Mas em muitas dessas perdas
aprendemos também a não esperar muito das pessoas. Às vezes imaginamos que já
estão suficientemente amadurecidas e preparadas para viver a fé no contexto
episcopal-anglicano, mas contatamos que falhamos muito na formação e no excesso
de confiança depositada. Isso nos remete ao problema da formação:
O dilema da formação –
Educação cristã para crianças e formação teológica para adultos é algo muito
difícil de fazer em nossos dias. Por mais que enfatizássemos a necessidade de
reunirmos para estudar a Bíblia, textos teológicos da Comunhão Anglicana ou
técnica musical, poucos se interessaram, e os que se mostraram interessados não
tinham tempo. Até o momento não conseguimos desenvolver uma disciplina de
estudo bíblico e teológico que muita falta faz à comunidade. Empenhamo-nos por
tentar suprir essa carência através dos sermões escritos, sempre preparados com
antecedência, revisados, enviados por email ou publicados no site, mas temos
dúvidas se todos leem. Parece que para a maioria das pessoas, o simples momento
do culto é suficiente, e não percebem que há, no anglicanismo, uma enorme
riqueza espiritual, teológica e litúrgica a ser absorvida.

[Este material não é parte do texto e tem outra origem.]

@[simp] theorem exhausted_monitors (p : Fin 12) (n : Nat) (t : Tool) (g : Group) : (s.exhausted p n t g).monitors = s.monitors := by
  have h := congrArg State.monitors (beside_exhausted s s p n t g); exact h
@[simp] theorem exhausted_captures (p : Fin 12) (n : Nat) (t : Tool) (g : Group) : (s.exhausted p n t g).captures = s.captures := by
  have h := congrArg State.captures (beside_exhausted s s p n t g); exact h
@[simp] theorem exhausted_incidents (p : Fin 12) (n : Nat) (t : Tool) (g : Group) : (s.exhausted p n t g).incidents = s.incidents := by
  have h := congrArg State.incidents (beside_exhausted s s p n t g); exact h
@[simp] theorem exhausted_flags (p : Fin 12) (n : Nat) (t : Tool) (g : Group) : (s.exhausted p n t g).flags = s.flags := by
  have h := congrArg State.flags (beside_exhausted s s p n t g); exact h
@[simp] theorem exhausted_link (p : Fin 12) (n : Nat) (t : Tool) (g : Group) : (s.exhausted p n t g).link = s.link := by
  have h := congrArg State.link (beside_exhausted s s p n t g); exact h
@[simp] theorem exhausted_monitor (p : Fin 12) (n : Nat) (t : Tool) (g : Group) (st' : Fin 6) : (s.exhausted p n t g).monitor st' = s.monitor st' := by
  have h := congrArg (fun x => State.monitor x st') (beside_exhausted s s p n t g); exact h
@[simp] theorem exhausted_capture (p : Fin 12) (n : Nat) (t : Tool) (g : Group) (st' : Fin 6) : (s.exhausted p n t g).capture st' = s.capture st' := by
  have h := congrArg (fun x => State.capture x st') (beside_exhausted s s p n t g); exact h
@[simp] theorem exhausted_incident (p : Fin 12) (n : Nat) (t : Tool) (g : Group) (st' : Fin 6) : (s.exhausted p n t g).incident st' = s.incident st' := by
  have h := congrArg (fun x => State.incident x st') (beside_exhausted s s p n t g); exact h
@[simp] theorem exhausted_flag (p : Fin 12) (n : Nat) (t : Tool) (g : Group) (st' : Fin 6) : (s.exhausted p n t g).flag st' = s.flag st' := by
  have h := congrArg (fun x => State.flag x st') (beside_exhausted s s p n t g); exact h
theorem withLink_exhausted (p : Fin 12) (n : Nat) (t : Tool) (g : Group) (l : LinkPort) : (s.withLink l).exhausted p n t g = (s.exhausted p n t g).withLink l := by
  have h := congrArg (fun x => State.withLink x l) (beside_exhausted s s p n t g)
  exact (beside_exhausted s (s.withLink l) p n t g).trans h.symm

@[simp] theorem selection_monitors (p : Fin 12) : (s.selection p).monitors = s.monitors := by
  have h := congrArg State.monitors (beside_selection s s p); exact h
@[simp] theorem selection_captures (p : Fin 12) : (s.selection p).captures = s.captures := by
  have h := congrArg State.captures (beside_selection s s p); exact h
@[simp] theorem selection_incidents (p : Fin 12) : (s.selection p).incidents = s.incidents := by
  have h := congrArg State.incidents (beside_selection s s p); exact h
@[simp] theorem selection_flags (p : Fin 12) : (s.selection p).flags = s.flags := by
  have h := congrArg State.flags (beside_selection s s p); exact h
@[simp] theorem selection_link (p : Fin 12) : (s.selection p).link = s.link := by
  have h := congrArg State.link (beside_selection s s p); exact h
@[simp] theorem selection_monitor (p : Fin 12) (st' : Fin 6) : (s.selection p).monitor st' = s.monitor st' := by
  have h := congrArg (fun x => State.monitor x st') (beside_selection s s p); exact h
@[simp] theorem selection_capture (p : Fin 12) (st' : Fin 6) : (s.selection p).capture st' = s.capture st' := by
  have h := congrArg (fun x => State.capture x st') (beside_selection s s p); exact h
@[simp] theorem selection_incident (p : Fin 12) (st' : Fin 6) : (s.selection p).incident st' = s.incident st' := by
  have h := congrArg (fun x => State.incident x st') (beside_selection s s p); exact h
@[simp] theorem selection_flag (p : Fin 12) (st' : Fin 6) : (s.selection p).flag st' = s.flag st' := by
  have h := congrArg (fun x => State.flag x st') (beside_selection s s p); exact h
theorem withLink_selection (p : Fin 12) (l : LinkPort) : (s.withLink l).selection p = (s.selection p).withLink l := by
  have h := congrArg (fun x => State.withLink x l) (beside_selection s s p)
  exact (beside_selection s (s.withLink l) p).trans h.symm

@[simp] theorem eligibilityEvent_monitors (gno : Nat) : (s.eligibilityEvent gno).monitors = s.monitors := by
  have h := congrArg State.monitors (beside_eligibilityEvent s s gno); exact h
@[simp] theorem eligibilityEvent_captures (gno : Nat) : (s.eligibilityEvent gno).captures = s.captures := by
  have h := congrArg State.captures (beside_eligibilityEvent s s gno); exact h
@[simp] theorem eligibilityEvent_incidents (gno : Nat) : (s.eligibilityEvent gno).incidents = s.incidents := by
  have h := congrArg State.incidents (beside_eligibilityEvent s s gno); exact h
@[simp] theorem eligibilityEvent_flags (gno : Nat) : (s.eligibilityEvent gno).flags = s.flags := by
  have h := congrArg State.flags (beside_eligibilityEvent s s gno); exact h
@[simp] theorem eligibilityEvent_link (gno : Nat) : (s.eligibilityEvent gno).link = s.link := by
  have h := congrArg State.link (beside_eligibilityEvent s s gno); exact h
@[simp] theorem eligibilityEvent_monitor (gno : Nat) (st' : Fin 6) : (s.eligibilityEvent gno).monitor st' = s.monitor st' := by
  have h := congrArg (fun x => State.monitor x st') (beside_eligibilityEvent s s gno); exact h
@[simp] theorem eligibilityEvent_capture (gno : Nat) (st' : Fin 6) : (s.eligibilityEvent gno).capture st' = s.capture st' := by
  have h := congrArg (fun x => State.capture x st') (beside_eligibilityEvent s s gno); exact h
@[simp] theorem eligibilityEvent_incident (gno : Nat) (st' : Fin 6) : (s.eligibilityEvent gno).incident st' = s.incident st' := by
  have h := congrArg (fun x => State.incident x st') (beside_eligibilityEvent s s gno); exact h
@[simp] theorem eligibilityEvent_flag (gno : Nat) (st' : Fin 6) : (s.eligibilityEvent gno).flag st' = s.flag st' := by
  have h := congrArg (fun x => State.flag x st') (beside_eligibilityEvent s s gno); exact h
theorem withLink_eligibilityEvent (gno : Nat) (l : LinkPort) : (s.withLink l).eligibilityEvent gno = (s.eligibilityEvent gno).withLink l := by
  have h := congrArg (fun x => State.withLink x l) (beside_eligibilityEvent s s gno)
  exact (beside_eligibilityEvent s (s.withLink l) gno).trans h.symm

Um sonho a mais não faz mal… –
Apesar de todos esses problemas, o trabalho missionário ainda nos cativa. É
certo que às vezes desanimamos. Gostaríamos de que a comunidade tivesse um
templo próprio, que não precisaria ser grande, mas que fosse construído com uma
arquitetura condizente com a solenidade dos ritos celebrados; gostaríamos de
ter salas e espaço para educação cristã, formação musical, etc; gostaríamos de
ter uma cozinha e uma área própria para confraternização, mas isso ainda não é
possível.
Um templo fixo favoreceria a
prática dos ofícios diários. Poderíamos ter um ofício breve de oração
(meia-hora) com hinos e música de qualidade, todos os dias da semana (pela
manhã e à tarde), com bênção da saúde. Mesmo que nem todos frequentassem, seria
responsabilidade do clérigo estar presente na hora indicada e iniciar o ofício,
pois o clérigo é, acima de tudo, “sacerdote”, que ora pelas necessidades do
mundo e por aqueles que não têm tempo para estarem ali celebrando com ele.
Naturalmente, uma comunidade
episcopal-anglicana não se limita ao culto. A liturgia, porém, é o momento
sublime, de onde flui a missão e, a partir da celebração regular, poderíamos
constituir uma comunidade com outras frentes de trabalho e de serviço ao mundo
– escola de música, centro de formação para jovens, atuação em direitos
humanos, etc.
O futuro está à nossa frente.
Sonhos existem, mas só se tornam realidade quando são sonhados
comunitariamente. Por enquanto, descansamos nas palavras de Jesus no evangelho
do domingo:
“Assim também vós, depois de
haverdes feito quanto vos foi ordenado, dizei: Somos servos inúteis, porque
fizemos apenas o que devíamos fazer”.